▶ [TASK DETAILS]: Using the records that follow, copy every line containing the word "MeterImage".

▶ [RECORDS FOR PROCESSING]:

/-- ERC beside its registers (15_errors). -/
structure Erc where
  pending : List Report
  fatalPend : List FatalNote
  fatalCount : Nat
  logLost : Bool
  dump : Option DumpRun
  reset : Bool
  deriving DecidableEq, Repr

/-! ### Meter die, bridge, pair -/

/-- A quadrature channel of the meter die (R408, R411). -/
structure QuadChan where
  ab : BitVec 2
  seqErr : Nat
  zCount : Int
  zBad : Nat
  zSeen : Bool
  deriving DecidableEq, Repr

/-- The meter die (16_meter_die). -/
structure Meter where
  distance : BitVec 48
  speed : BitVec 16
  time : BitVec 48
  motion : BitVec 2
  timeValid : Bool
  paramVer : BitVec 16
  fwVer : BitVec 16
  sealCnt : Word
  backlog : Nat
  residue : Nat
  params : MeterParams
  newParams : Option MeterParams
  newKey : Option (BitVec 128)
  newImage : Option MeterImage
  key : Option (BitVec 128)
  image : Option MeterImage
  prevImage : Option MeterImage
  running : Bool
  recent : List Int
  slice : Int
  ch0 : QuadChan
  ch1 : QuadChan
  cross : List Nat
  fault : Bool
  clean : Nat
  sealOpen : Bool
  battery : Bool
  stopped : Bool
  frameCtr : Word
  lastAdj : Option (BitVec 48)
  latched : Option Bytes
  deriving DecidableEq, Repr

/-- The bridge MET beside its registers (R420 to R424). -/
structure Met where
  line : List Bytes
  newest : Option (Bytes × Nat)
  slots : SMap (Bytes × BitVec 40 × Bool)
  awaiting : Option (BitVec 40 × Nat)
  lastSnap : Option Nat
  absent : Bool
  diffFail : Bool
  cmpSec : Nat
  deriving DecidableEq, Repr

/-- A primacy request that is due at a boundary (R432). -/
structure PairDue where
  claim : Bool
  term : Word
  epoch : BitVec 40
  deriving DecidableEq, Repr

/-- Pair logic beside DEVCTL's registers (17_scale_out): frames handed over and not yet read, the request due, the last
valid heartbeat of this epoch and of the one that ended (claim, term, node), the epochs of the last heartbeat sent and
of the last primacy update, and whether MISSED has just reached HB_MISS. -/
structure Pair where
  inbox : List Bytes
  due : Option PairDue
  got : Option (Bool × Word × BitVec 16)
  ended : Option (Bool × Word × BitVec 16)
  sentEpoch : Option (BitVec 40)
  updated : Option (BitVec 40)
  lostOwed : Bool
  deriving DecidableEq, Repr

/-! ### Outputs -/

/-- What the device emits, in order. -/
inductive Out where
  | eth (port : Nat) (frame : Bytes)
  | hostWrite (addr : Nat) (data : Bytes) (poisoned : Bool)
  | hostRead (tag addr len : Nat)
  | completion (data : Bytes) (poisoned : Bool)
  | intx (assert : Bool)
  | avs (mv : Nat)
  | indicator (frame : Bytes)
  | unsupported (req : BadReq)
  | errMsg (level : Nat)
  | ltr (snoopNs noSnoopNs : Nat)
  deriving DecidableEq, Repr

/-! ### The state -/

/-- The YX96. -/
structure State where
  pending : List Instr
  fuses : Fuses
  power : Power
  regs : SMap Word
  live : List LiveWrite
  clock : Clock
  sync : Sync
  ple : Ple
  scx : SMap Scx
  cpm : Cpm
  dec : SMap (Option DecJob)
  lns : SMap (Option LnsJob)
  tiles : SMap Tile
  fabric : Fabric
  egr : Egr
  dram : Dram
  pep : Pep
  stw : Stw
  mbx : SMap Mbx
  erc : Erc
  meter : Meter
  met : Met
  pair : Pair
  out : List Out
  rdata : Word
  fresh : Nat
  deriving DecidableEq, Repr

/-- The fuses of the part that `State.reset` describes: a full YX96-A (log 3). -/
def Fuses.yx96a : Fuses :=
  { part := 0x0096, grade := 1, stepMaj := 1, stepMin := 0, retired := [], revoked := 0, keyHash0 := 0, keyHash1 := 0,
    serial := 0, meterKeyHash := 0, avsVolt := 750 }

/-- No source heard (R112). -/
def RtpStats.none : RtpStats :=
  { base := 0, high := 0, received := 0, expPrior := 0, recPrior := 0, jitter16 := 0, transit := Option.none, lsr := 0,
    lsrTime := 0 }

/-- A context that is FREE and was never used (R94, Table 3.9). -/
def Scx.free : Scx :=
  { bucket := 0, latched := false, next := none, held := [], lossNext := false, asm := none, waitRa := false,
    anchored := false, prev := none, aus := [], lastPli := none, lastRr := 0, gaps := [], rtcp := none,
    stats := RtpStats.none, seen := [], history := [] }

/-- A tile that runs nothing. -/
def Tile.idle : Tile :=
  { store := [], vreg := [], prog := none, qMatrix := [], qVector := [], qXfer := [], qFabric := [], waitCtr := none,
    emitting := false, vPrev := none, retrying := [], repeated := false, overCounted := false, inj := none,
    flagEpoch := none, swappedOut := false, decayed := none }

/-- A controller right after POR_N rises (R337, R459): its channels are not initialised yet. -/
def Dmc.cold : Dmc :=
  { initDone := false, badRanks := [], wq := [], rq := [], owed := [], since := 0, openRow := [], hammer := [],
    chanBeats := [], portBeats := [], streakChan := 0, streakCtl := 0, migTime := 0,
    thresh := 2048, hours := 24, prio := 0x8F6B6F, age := 2000 }

/-- A free mailbox (R377). -/
def Mbx.free : Mbx := { owner := 0, lastWrite := 0, result := none }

▶ [WRITTEN RESPONSE]:
  newImage : Option MeterImage
  image : Option MeterImage
  prevImage : Option MeterImage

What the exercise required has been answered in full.